After quite a few drinks, briefly pondering selling the car, and a night of sleep...have decided the best course of action is to approach this like a mechanic, and not a frustrated owner. That's what I do at work all day with customer cars, so... Start with how the system should be wired, and determine if it's properly done. Then move on to component troubleshooting. Will post an update along the way.
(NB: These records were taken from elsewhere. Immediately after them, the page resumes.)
/-! ## State.setFlag -/

@[simp] theorem State.setFlag_cfg (s : State) (f : Flag) : (s.setFlag f).cfg = s.cfg := rfl
@[simp] theorem State.setFlag_phase (s : State) (f : Flag) : (s.setFlag f).phase = s.phase := rfl
@[simp] theorem State.setFlag_lp (s : State) (f : Flag) : (s.setFlag f).lp = s.lp := rfl
@[simp] theorem State.setFlag_mode (s : State) (f : Flag) : (s.setFlag f).mode = s.mode := rfl
@[simp] theorem State.setFlag_tech (s : State) (f : Flag) : (s.setFlag f).tech = s.tech := rfl
@[simp] theorem State.setFlag_ctx (s : State) (f : Flag) : (s.setFlag f).ctx = s.ctx := rfl
@[simp] theorem State.setFlag_holder (s : State) (f : Flag) : (s.setFlag f).holder = s.holder := rfl
@[simp] theorem State.setFlag_evf (s : State) (f : Flag) : (s.setFlag f).evf = s.evf ||| f.bit := rfl
@[simp] theorem State.setFlag_irqAcc (s : State) (f : Flag) : (s.setFlag f).irqAcc = s.irqAcc := rfl
@[simp] theorem State.setFlag_waiter (s : State) (f : Flag) : (s.setFlag f).waiter = s.waiter := rfl
@[simp] theorem State.setFlag_fwt (s : State) (f : Flag) : (s.setFlag f).fwt = s.fwt := rfl
@[simp] theorem State.setFlag_btx (s : State) (f : Flag) : (s.setFlag f).btx = s.btx := rfl
@[simp] theorem State.setFlag_fault (s : State) (f : Flag) : (s.setFlag f).fault = s.fault := rfl
@[simp] theorem State.setFlag_irqAgent (s : State) (f : Flag) : (s.setFlag f).irqAgent = s.irqAgent := rfl
@[simp] theorem State.setFlag_irqLine (s : State) (f : Flag) : (s.setFlag f).irqLine = s.irqLine := rfl
@[simp] theorem State.setFlag_bufs (s : State) (f : Flag) : (s.setFlag f).bufs = s.bufs := rfl
@[simp] theorem State.setFlag_acquirers (s : State) (f : Flag) : (s.setFlag f).acquirers = s.acquirers := rfl
@[simp] theorem State.setFlag_cur (s : State) (f : Flag) : (s.setFlag f).cur = s.cur := rfl
@[simp] theorem State.setFlag_windows (s : State) (f : Flag) : (s.setFlag f).windows = s.windows := rfl
@[simp] theorem State.setFlag_sched (s : State) (f : Flag) : (s.setFlag f).sched = s.sched := rfl
@[simp] theorem State.setFlag_chipIn (s : State) (f : Flag) : (s.setFlag f).chipIn = s.chipIn := rfl
@[simp] theorem State.setFlag_bringupIn (s : State) (f : Flag) : (s.setFlag f).bringupIn = s.bringupIn := rfl
@[simp] theorem State.setFlag_draws (s : State) (f : Flag) : (s.setFlag f).draws = s.draws := rfl
@[simp] theorem State.setFlag_bus (s : State) (f : Flag) : (s.setFlag f).bus = s.bus := rfl
@[simp] theorem State.setFlag_results (s : State) (f : Flag) : (s.setFlag f).results = s.results := rfl

/-! ## State.consume -/

@[simp] theorem State.consume_cfg (s : State) : (s.consume).cfg = s.cfg := rfl
@[simp] theorem State.consume_phase (s : State) : (s.consume).phase = s.phase := rfl
@[simp] theorem State.consume_lp (s : State) : (s.consume).lp = s.lp := rfl
@[simp] theorem State.consume_mode (s : State) : (s.consume).mode = s.mode := rfl
@[simp] theorem State.consume_tech (s : State) : (s.consume).tech = s.tech := rfl
@[simp] theorem State.consume_ctx (s : State) : (s.consume).ctx = s.ctx := rfl
@[simp] theorem State.consume_holder (s : State) : (s.consume).holder = s.holder := rfl
@[simp] theorem State.consume_evf (s : State) : (s.consume).evf = s.evf &&& ~~~s.waitSet := rfl
@[simp] theorem State.consume_irqAcc (s : State) : (s.consume).irqAcc = if Flag.irq.isIn s.fired then 0 else s.irqAcc := rfl
@[simp] theorem State.consume_waiter (s : State) : (s.consume).waiter = s.waiter := rfl
@[simp] theorem State.consume_fwt (s : State) : (s.consume).fwt = s.fwt := rfl
@[simp] theorem State.consume_btx (s : State) : (s.consume).btx = s.btx := rfl
@[simp] theorem State.consume_fault (s : State) : (s.consume).fault = s.fault := rfl
@[simp] theorem State.consume_irqAgent (s : State) : (s.consume).irqAgent = s.irqAgent := rfl
@[simp] theorem State.consume_irqLine (s : State) : (s.consume).irqLine = s.irqLine := rfl
@[simp] theorem State.consume_bufs (s : State) : (s.consume).bufs = s.bufs := rfl
@[simp] theorem State.consume_acquirers (s : State) : (s.consume).acquirers = s.acquirers := rfl
@[simp] theorem State.consume_cur (s : State) : (s.consume).cur = s.cur := rfl
@[simp] theorem State.consume_windows (s : State) : (s.consume).windows = s.windows := rfl
@[simp] theorem State.consume_sched (s : State) : (s.consume).sched = s.sched := rfl
@[simp] theorem State.consume_chipIn (s : State) : (s.consume).chipIn = s.chipIn := rfl
@[simp] theorem State.consume_bringupIn (s : State) : (s.consume).bringupIn = s.bringupIn := rfl
@[simp] theorem State.consume_draws (s : State) : (s.consume).draws = s.draws := rfl
@[simp] theorem State.consume_bus (s : State) : (s.consume).bus = s.bus := rfl
@[simp] theorem State.consume_results (s : State) : (s.consume).results = s.results := rfl

/-! ## State.tearTimers -/

@[simp] theorem State.tearTimers_cfg (s : State) : (s.tearTimers).cfg = s.cfg := rfl
@[simp] theorem State.tearTimers_phase (s : State) : (s.tearTimers).phase = s.phase := rfl
@[simp] theorem State.tearTimers_lp (s : State) : (s.tearTimers).lp = s.lp := rfl
@[simp] theorem State.tearTimers_mode (s : State) : (s.tearTimers).mode = s.mode := rfl
@[simp] theorem State.tearTimers_tech (s : State) : (s.tearTimers).tech = s.tech := rfl
@[simp] theorem State.tearTimers_ctx (s : State) : (s.tearTimers).ctx = s.ctx := rfl
@[simp] theorem State.tearTimers_holder (s : State) : (s.tearTimers).holder = s.holder := rfl
@[simp] theorem State.tearTimers_evf (s : State) : (s.tearTimers).evf = s.evf := rfl
@[simp] theorem State.tearTimers_irqAcc (s : State) : (s.tearTimers).irqAcc = s.irqAcc := rfl
@[simp] theorem State.tearTimers_waiter (s : State) : (s.tearTimers).waiter = s.waiter := rfl
@[simp] theorem State.tearTimers_fwt (s : State) : (s.tearTimers).fwt = s.fwt.torn := rfl
@[simp] theorem State.tearTimers_btx (s : State) : (s.tearTimers).btx = s.btx.torn := rfl
@[simp] theorem State.tearTimers_fault (s : State) : (s.tearTimers).fault = s.fault := rfl
@[simp] theorem State.tearTimers_irqAgent (s : State) : (s.tearTimers).irqAgent = s.irqAgent := rfl
@[simp] theorem State.tearTimers_irqLine (s : State) : (s.tearTimers).irqLine = s.irqLine := rfl
@[simp] theorem State.tearTimers_bufs (s : State) : (s.tearTimers).bufs = s.bufs := rfl
@[simp] theorem State.tearTimers_acquirers (s : State) : (s.tearTimers).acquirers = s.acquirers := rfl
@[simp] theorem State.tearTimers_cur (s : State) : (s.tearTimers).cur = s.cur := rfl
@[simp] theorem State.tearTimers_windows (s : State) : (s.tearTimers).windows = s.windows := rfl
@[simp] theorem State.tearTimers_sched (s : State) : (s.tearTimers).sched = s.sched := rfl
@[simp] theorem State.tearTimers_chipIn (s : State) : (s.tearTimers).chipIn = s.chipIn := rfl
@[simp] theorem State.tearTimers_bringupIn (s : State) : (s.tearTimers).bringupIn = s.bringupIn := rfl
@[simp] theorem State.tearTimers_draws (s : State) : (s.tearTimers).draws = s.draws := rfl
@[simp] theorem State.tearTimers_bus (s : State) : (s.tearTimers).bus = s.bus := rfl
@[simp] theorem State.tearTimers_results (s : State) : (s.tearTimers).results = s.results := rfl

/-! ## State.setTmr -/

@[simp] theorem State.setTmr_cfg (s : State) (t : TimerId) (v : Timer) : (s.setTmr t v).cfg = s.cfg := by cases t <;> rfl
@[simp] theorem State.setTmr_phase (s : State) (t : TimerId) (v : Timer) : (s.setTmr t v).phase = s.phase := by cases t <;> rfl
@[simp] theorem State.setTmr_lp (s : State) (t : TimerId) (v : Timer) : (s.setTmr t v).lp = s.lp := by cases t <;> rfl
@[simp] theorem State.setTmr_mode (s : State) (t : TimerId) (v : Timer) : (s.setTmr t v).mode = s.mode := by cases t <;> rfl
@[simp] theorem State.setTmr_tech (s : State) (t : TimerId) (v : Timer) : (s.setTmr t v).tech = s.tech := by cases t <;> rfl
@[simp] theorem State.setTmr_ctx (s : State) (t : TimerId) (v : Timer) : (s.setTmr t v).ctx = s.ctx := by cases t <;> rfl
@[simp] theorem State.setTmr_holder (s : State) (t : TimerId) (v : Timer) : (s.setTmr t v).holder = s.holder := by cases t <;> rfl
@[simp] theorem State.setTmr_evf (s : State) (t : TimerId) (v : Timer) : (s.setTmr t v).evf = s.evf := by cases t <;> rfl
@[simp] theorem State.setTmr_irqAcc (s : State) (t : TimerId) (v : Timer) : (s.setTmr t v).irqAcc = s.irqAcc := by cases t <;> rfl
@[simp] theorem State.setTmr_waiter (s : State) (t : TimerId) (v : Timer) : (s.setTmr t v).waiter = s.waiter := by cases t <;> rfl
@[simp] theorem State.setTmr_fault (s : State) (t : TimerId) (v : Timer) : (s.setTmr t v).fault = s.fault := by cases t <;> rfl
@[simp] theorem State.setTmr_irqAgent (s : State) (t : TimerId) (v : Timer) : (s.setTmr t v).irqAgent = s.irqAgent := by cases t <;> rfl
@[simp] theorem State.setTmr_irqLine (s : State) (t : TimerId) (v : Timer) : (s.setTmr t v).irqLine = s.irqLine := by cases t <;> rfl
@[simp] theorem State.setTmr_bufs (s : State) (t : TimerId) (v : Timer) : (s.setTmr t v).bufs = s.bufs := by cases t <;> rfl
@[simp] theorem State.setTmr_acquirers (s : State) (t : TimerId) (v : Timer) : (s.setTmr t v).acquirers = s.acquirers := by cases t <;> rfl
@[simp] theorem State.setTmr_cur (s : State) (t : TimerId) (v : Timer) : (s.setTmr t v).cur = s.cur := by cases t <;> rfl
@[simp] theorem State.setTmr_windows (s : State) (t : TimerId) (v : Timer) : (s.setTmr t v).windows = s.windows := by cases t <;> rfl
@[simp] theorem State.setTmr_sched (s : State) (t : TimerId) (v : Timer) : (s.setTmr t v).sched = s.sched := by cases t <;> rfl
@[simp] theorem State.setTmr_chipIn (s : State) (t : TimerId) (v : Timer) : (s.setTmr t v).chipIn = s.chipIn := by cases t <;> rfl
@[simp] theorem State.setTmr_bringupIn (s : State) (t : TimerId) (v : Timer) : (s.setTmr t v).bringupIn = s.bringupIn := by cases t <;> rfl
@[simp] theorem State.setTmr_draws (s : State) (t : TimerId) (v : Timer) : (s.setTmr t v).draws = s.draws := by cases t <;> rfl
@[simp] theorem State.setTmr_bus (s : State) (t : TimerId) (v : Timer) : (s.setTmr t v).bus = s.bus := by cases t <;> rfl
@[simp] theorem State.setTmr_results (s : State) (t : TimerId) (v : Timer) : (s.setTmr t v).results = s.results := by cases t <;> rfl

/-! ## State.afterBringup -/

@[simp] theorem State.afterBringup_cfg (s : State) : (s.afterBringup).cfg = s.cfg := by unfold State.afterBringup; split <;> rfl
@[simp] theorem State.afterBringup_phase (s : State) : (s.afterBringup).phase = s.phase := by unfold State.afterBringup; split <;> rfl
@[simp] theorem State.afterBringup_lp (s : State) : (s.afterBringup).lp = s.lp := by unfold State.afterBringup; split <;> rfl
@[simp] theorem State.afterBringup_mode (s : State) : (s.afterBringup).mode = s.mode := by unfold State.afterBringup; split <;> rfl
@[simp] theorem State.afterBringup_tech (s : State) : (s.afterBringup).tech = s.tech := by unfold State.afterBringup; split <;> rfl
@[simp] theorem State.afterBringup_ctx (s : State) : (s.afterBringup).ctx = s.ctx := by unfold State.afterBringup; split <;> rfl
@[simp] theorem State.afterBringup_holder (s : State) : (s.afterBringup).holder = s.holder := by unfold State.afterBringup; split <;> rfl
@[simp] theorem State.afterBringup_evf (s : State) : (s.afterBringup).evf = s.evf := by unfold State.afterBringup; split <;> rfl
@[simp] theorem State.afterBringup_irqAcc (s : State) : (s.afterBringup).irqAcc = s.irqAcc := by unfold State.afterBringup; split <;> rfl
@[simp] theorem State.afterBringup_waiter (s : State) : (s.afterBringup).waiter = s.waiter := by unfold State.afterBringup; split <;> rfl
@[simp] theorem State.afterBringup_fwt (s : State) : (s.afterBringup).fwt = s.fwt := by unfold State.afterBringup; split <;> rfl
@[simp] theorem State.afterBringup_btx (s : State) : (s.afterBringup).btx = s.btx := by unfold State.afterBringup; split <;> rfl
@[simp] theorem State.afterBringup_fault (s : State) : (s.afterBringup).fault = s.fault := by unfold State.afterBringup; split <;> rfl
@[simp] theorem State.afterBringup_irqAgent (s : State) : (s.afterBringup).irqAgent = s.irqAgent := by unfold State.afterBringup; split <;> rfl
@[simp] theorem State.afterBringup_irqLine (s : State) : (s.afterBringup).irqLine = s.irqLine := by unfold State.afterBringup; split <;> rfl
@[simp] theorem State.afterBringup_bufs (s : State) : (s.afterBringup).bufs = s.bufs := by unfold State.afterBringup; split <;> rfl
@[simp] theorem State.afterBringup_acquirers (s : State) : (s.afterBringup).acquirers = s.acquirers := by unfold State.afterBringup; split <;> rfl
@[simp] theorem State.afterBringup_cur (s : State) : (s.afterBringup).cur = s.cur := by unfold State.afterBringup; split <;> rfl
@[simp] theorem State.afterBringup_windows (s : State) : (s.afterBringup).windows = s.windows := by unfold State.afterBringup; split <;> rfl
@[simp] theorem State.afterBringup_sched (s : State) : (s.afterBringup).sched = s.sched := by unfold State.afterBringup; split <;> rfl
@[simp] theorem State.afterBringup_chipIn (s : State) : (s.afterBringup).chipIn = s.chipIn := by unfold State.afterBringup; split <;> rfl
@[simp] theorem State.afterBringup_bus (s : State) : (s.afterBringup).bus = s.bus := by unfold State.afterBringup; split <;> rfl
@[simp] theorem State.afterBringup_results (s : State) : (s.afterBringup).results = s.results := by unfold State.afterBringup; split <;> rfl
ALWAYS start with the most basic of basics and go from there. There is a thread here from a couple of years ago about my car and a issue with it stalling out randomly. It would just shut off. I could start it while I was moving and keep driving. Craziest thing. I was on a club drive and had it towed home and then towed to Atlanta for repairs. Everyone was talking to me about all the usual possibilities and I was about to send off the boxes to that guy that rebuilds and upgrades them. Turned out it was the spade connector on the fuse box for the fuel pump. It was loose. 2 seconds with a pair of needle nose pliers was all that was needed.
Actually It may have been a 1 minute repair because I think we just clipped off the old connector and soldered on a new one. My 12 year old stepdaughter could have fixed it.
Diag/Testing, day one... in the garage. - The good news: the car started right up, as if nothing ever happened this week involving a tow truck. - The bad news: The good news: the car started right up, as if nothing ever happened this week involving a tow truck. So now it's about trying to recreate the fail. Ran the car at idle for approx 45 minutes, warmed to 90C+ and fans blowing. Lots of throttle blips to try and get the heat up, as heat (or running duration) seems to be a catalyst. Meter on all harness points identical when the car was cold, vs car warmed up. Voltages all acceptable (approx 13.8-13.4v). Could not make the car fail, damnit. Wiggle tests, you name it. Next plan of action - take a long drive in the morning, with meter and tools in the car. Try to make it fail, then monitor voltages on the side of the road. And at least I know that with enough cooling time, it "resets" to not dying every 20 ft.
Sunday morning - it's raining (of course), so can't test-drive the car. So poking the meter around with the car idling in the garage again, and looking for anything abnormal. Well, this is interesting: Image Unavailable, Please Login Battery is leaking, and creating a huge surface charge parasitic leak. Took this picture after cleaning the case with baking soda/water. Part of the problem? Don't know, but obviously a bad battery. Still under warranty, so will be replacing it tomorrow.